If heads_ensemble=True, we build an 'ensemble of heads' network: each hidden layer also produces a separate head (dimension = n_outputs) which is passed through a sigmoid, then summed at the end.

Parameters:

Name	Type	Description	Default
`data_matrix`	`DataFrame`	A DataFrame of input features (samples x features). If not needed, can be None.	`None`
`use_reactome`	`bool`	If True, loads `mapping` and `pathways` from `load_reactome_db()`, ignoring the ones provided.	required
`mapping`	`DataFrame`	A DataFrame describing how each input feature maps into the pathway graph. If None, the user must rely on `use_reactome=True`.	`None`
`pathways`	`DataFrame`	A DataFrame describing the edges among pathway nodes.	`None`
`entity_col`	`str`	Datamatrix: The column for the entity, in the datamatrix file.	`'Protein'`
`input_col`	`str`	Mapping: The column for the input in the mapping file. Should correspond to entity in the datamatrix file.	`'input'`
`translation_col`	`str`	Mapping: The column for the translation in the mapping file.	`'translation'`
`target_col`	`str`	Pathways: The column for the target in the pathways file.	`'target'`
`source_col`	`str`	Pathways: The column for the source in the pathways file.	`'source'`
`activation`	`str`	The activation function to use in each layer. Defaults to "tanh".	`'tanh'`
`n_layers`	`int`	Number of layers in the network (depth). Defaults to 4.	`4`
`n_outputs`	`int`	Dimension of the final output (e.g., 2 for binary classification). Defaults to 2.	`2`
`dropout`	`float`	Dropout probability. Defaults to 0.	`0`
`heads_ensemble`	`bool`	If True, build an ensemble-of-heads network. Otherwise, a standard MLP.	`False`
`device`	`str`	The PyTorch device to place this model on. Defaults to "cpu".	`'cpu'`

Attributes:

Name	Type	Description
`inputs`	`List[str]`	The list of input feature names derived from the first connectivity matrix.
`layers`	`Module`	The built network (either standard sequential or ensemble-of-heads).
`layer_names`	`List[List[str]]`	The node (feature) names for each layer, for interpretability.
`connectivity_matrices`	`List[DataFrame]`	The adjacency (pruning) masks for each layer, derived from the pathway network.

Source code in binn/model/binn.py

class BINN(nn.Module):
    """
    A biologically informed neural network (BINN) in pure PyTorch.

    If `heads_ensemble=False`, we build a standard sequential network
    with layer-to-layer connections.

    If `heads_ensemble=True`, we build an 'ensemble of heads' network:
    each hidden layer also produces a separate head (dimension = n_outputs)
    which is passed through a sigmoid, then summed at the end.

    Args:
        data_matrix (pd.DataFrame, optional):
            A DataFrame of input features (samples x features).

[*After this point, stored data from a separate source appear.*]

-- ==== Sys2Proof/Machine/Engine.lean ====
section
/-! DEFINITION. The engine's turn (spec/10_state.md R41, spec/60_exceptions.md R141, R144) and one turn of any agent
(R151). -/

namespace Sys2Proof.Machine

/-- The engine's one enabled step, the completion of the command in flight: `exec` of the command its word decodes to
(R141), BAD_OPCODE for a reserved word (R144). An idle engine has no step, and the state stays (R41, log 2). -/
def engineTurn (s : State) : Host.Outcome State Fault Refusal :=
  match s.inflight with
  | none => .next s
  | some w =>
    match decode w with
    | .ok i => exec i s
    | .error _ => .next (complete s (.error .badOpcode))

/-- One poll of the host's WAIT loop (R83): a read of STATUS. While BUSY = 1 the engine takes its turn before the next
poll; any number of polls before it is a run with that many reads of STATUS given as turns (log 17). -/
def waitTurn (s : State) : State :=
  let t := returned s (statusWord s)
  if s.busy then { t with inputs := .engine :: .wait :: s.inputs } else t

/-- One turn (R21, R151, log 19). `s.inputs` holds the turns after it. -/
def turn (s : State) : Input → Host.Outcome State Fault Refusal
  | .regWrite off width w => .next (hostWrite s off width w)
  | .regRead off width => .next (hostRead s off width)
  | .memWrite a bytes =>
    if rangeOk s a bytes.length then .next (hostMemWrite s a bytes) else .fault .hostMemoryRange
  | .memRead a n => if rangeOk s a n then .next (hostMemRead s a n) else .fault .hostMemoryRange
  | .engine => engineTurn s
  | .hardReset => .next (hardReset s)
  | .wait => .next (waitTurn s)

/-- The state in which the next step completes command word `n` (of `nbits` bits, numbered as the opcode table numbers
them): the word was accepted, and no other turn comes first. -/
def placeCommand (s : State) (nbits n : Nat) : State :=
  accept (BitVec.ofNat 32 (n % 2 ^ nbits)) { s with inputs := [] }

end Sys2Proof.Machine
end

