-- ==== Sys2Proof/Laws/Sm3.lean ====
section
/-! SUPPORT. The laws of padding and chaining (spec/40_sm3_functions.md R94 to R98): lengths, and that chaining over
whole blocks composes. -/

namespace Sys2Proof.Machine

theorem padZeros_lt (l : Nat) : padZeros l < 64 := Nat.mod_lt _ (by omega)

@[simp] theorem length_pad (l : Nat) : (pad l).length = padLen l := by
  simp [pad, padLen]

theorem padLen_pos (l : Nat) : 0 < padLen l := Nat.succ_pos _

/-- A message of whole bytes with its padding is a whole number of blocks (R94). -/
theorem add_padLen_mod (n : Nat) : (n + padLen (8 * n)) % 64 = 0 := by
  simp only [padLen, padZeros]
  omega

@[simp] theorem length_sm3 (m : Bytes) : (sm3 m).length = 32 := rfl

@[simp] theorem chainBlocks_zero (v : Words8) (x : Bytes) : chainBlocks 0 v x = v := rfl

theorem chainBlocks_succ (q : Nat) (v : Words8) (x : Bytes) :
    chainBlocks (q + 1) v x = chainBlocks q (cf v (x.take 64)) (x.drop 64) := rfl

/-- Chaining looks at its blocks alone. -/
theorem chainBlocks_append (q : Nat) : ∀ (v : Words8) (x y : Bytes), 64 * q ≤ x.length →
    chainBlocks q v (x ++ y) = chainBlocks q v x := by
  induction q with
  | zero => exact fun _ _ _ _ => rfl
  | succ q ih =>
    intro v x y h
    rw [chainBlocks_succ, chainBlocks_succ, List.take_append_of_le_length (by omega),
      List.drop_append_of_le_length (by omega), ih _ _ _ (by simp; omega)]

/-- Chaining `p + q` blocks is chaining `p`, then `q`. -/
theorem chainBlocks_add (p q : Nat) : ∀ (v : Words8) (x : Bytes),
    chainBlocks (p + q) v x = chainBlocks q (chainBlocks p v x) (x.drop (64 * p)) := by
  induction p with
  | zero => intro v x; simp
  | succ p ih =>
    intro v x
    rw [show p + 1 + q = p + q + 1 by omega, chainBlocks_succ, chainBlocks_succ, ih, List.drop_drop]
    rw [show 64 + 64 * p = 64 * (p + 1) by omega]

@[simp] theorem chain_nil (v : Words8) : chain v [] = v := rfl

/-- Chaining over a whole number of blocks followed by more composes (R97, R113). -/
theorem chain_append (v : Words8) (x y : Bytes) (h : x.length % 64 = 0) :
    chain v (x ++ y) = chain (chain v x) y := by
  simp only [chain, List.length_append]
  rw [show (x.length + y.length) / 64 = x.length / 64 + y.length / 64 by omega, chainBlocks_add,
    chainBlocks_append _ _ _ _ (by omega), List.drop_left' (by omega)]

/-- One block (R97). -/
theorem chain_block (v : Words8) (b : Bytes) (h : b.length = 64) : chain v b = cf v b := by
  simp only [chain, h, show 64 / 64 = 1 from rfl, chainBlocks_succ, chainBlocks_zero]
  rw [List.take_of_length_le (by omega)]

end Sys2Proof.Machine
end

If not needed, can be None.
        use_reactome (bool, optional):
            If True, loads `mapping` and `pathways` from `load_reactome_db()`, ignoring the ones provided.
        mapping (pd.DataFrame, optional):
            A DataFrame describing how each input feature maps into the pathway graph.
            If None, the user must rely on `use_reactome=True`.
        pathways (pd.DataFrame, optional):
            A DataFrame describing the edges among pathway nodes.
        entity_col (str, optional):
            **Datamatrix**: The column for the entity, in the datamatrix file.
        input_col (str, optional):
            **Mapping**: The column for the input in the mapping file. Should correspond to entity in the datamatrix file.
        translation_col (str, optional):
            **Mapping**: The column for the translation in the mapping file.
        target_col (str, optional):
            **Pathways**: The column for the target in the pathways file.
        source_col (str, optional):
            **Pathways**: The column for the source in the pathways file.
        activation (str, optional):
            The activation function to use in each layer. Defaults to "tanh".
        n_layers (int, optional):
            Number of layers in the network (depth). Defaults to 4.
        n_outputs (int, optional):
            Dimension of the final output (e.g., 2 for binary classification). Defaults to 2.
        dropout (float, optional):
            Dropout probability. Defaults to 0.
        heads_ensemble (bool, optional):
            If True, build an ensemble-of-heads network. Otherwise, a standard MLP.
        device (str, optional):
            The PyTorch device to place this model on. Defaults to "cpu".


    Attributes:
        inputs (List[str]):
            The list of input feature names derived from the first connectivity matrix.
        layers (nn.Module):
            The built network (either standard sequential or ensemble-of-heads).
        layer_names (List[List[str]]):
            The node (feature) names for each layer, for interpretability.
        connectivity_matrices (List[pd.DataFrame]):
            The adjacency (pruning) masks for each layer, derived from the pathway network.
    """

    def __init__(
        self,
        data_matrix: pd.DataFrame = None,
        network_source: str = None,
        input_source: str = "uniprot",
        mapping: pd.DataFrame = None,
        pathways: pd.DataFrame = None,
        entity_col: str = "Protein",
        input_col: str = "input",
        translation_col: str = "translation",
        target_col: str = "target",
        source_col: str = "source",
        activation: str = "tanh",
        n_layers: int = 4,
        n_outputs: int = 2,
        dropout: float = 0,
        heads_ensemble: bool = False,
        device: str = "cpu",
    ):
        super().__init__()

        self.device = device
        self.to(self.device)

        self.n_layers = n_layers
        self.heads_ensemble = heads_ensemble

        # Build the pathway network from dataframes

        if network_source == "reactome":
            reactome_db = load_reactome_db(input_source=input_source)
            mapping = reactome_db["mapping"]
            pathways = reactome_db["pathways"]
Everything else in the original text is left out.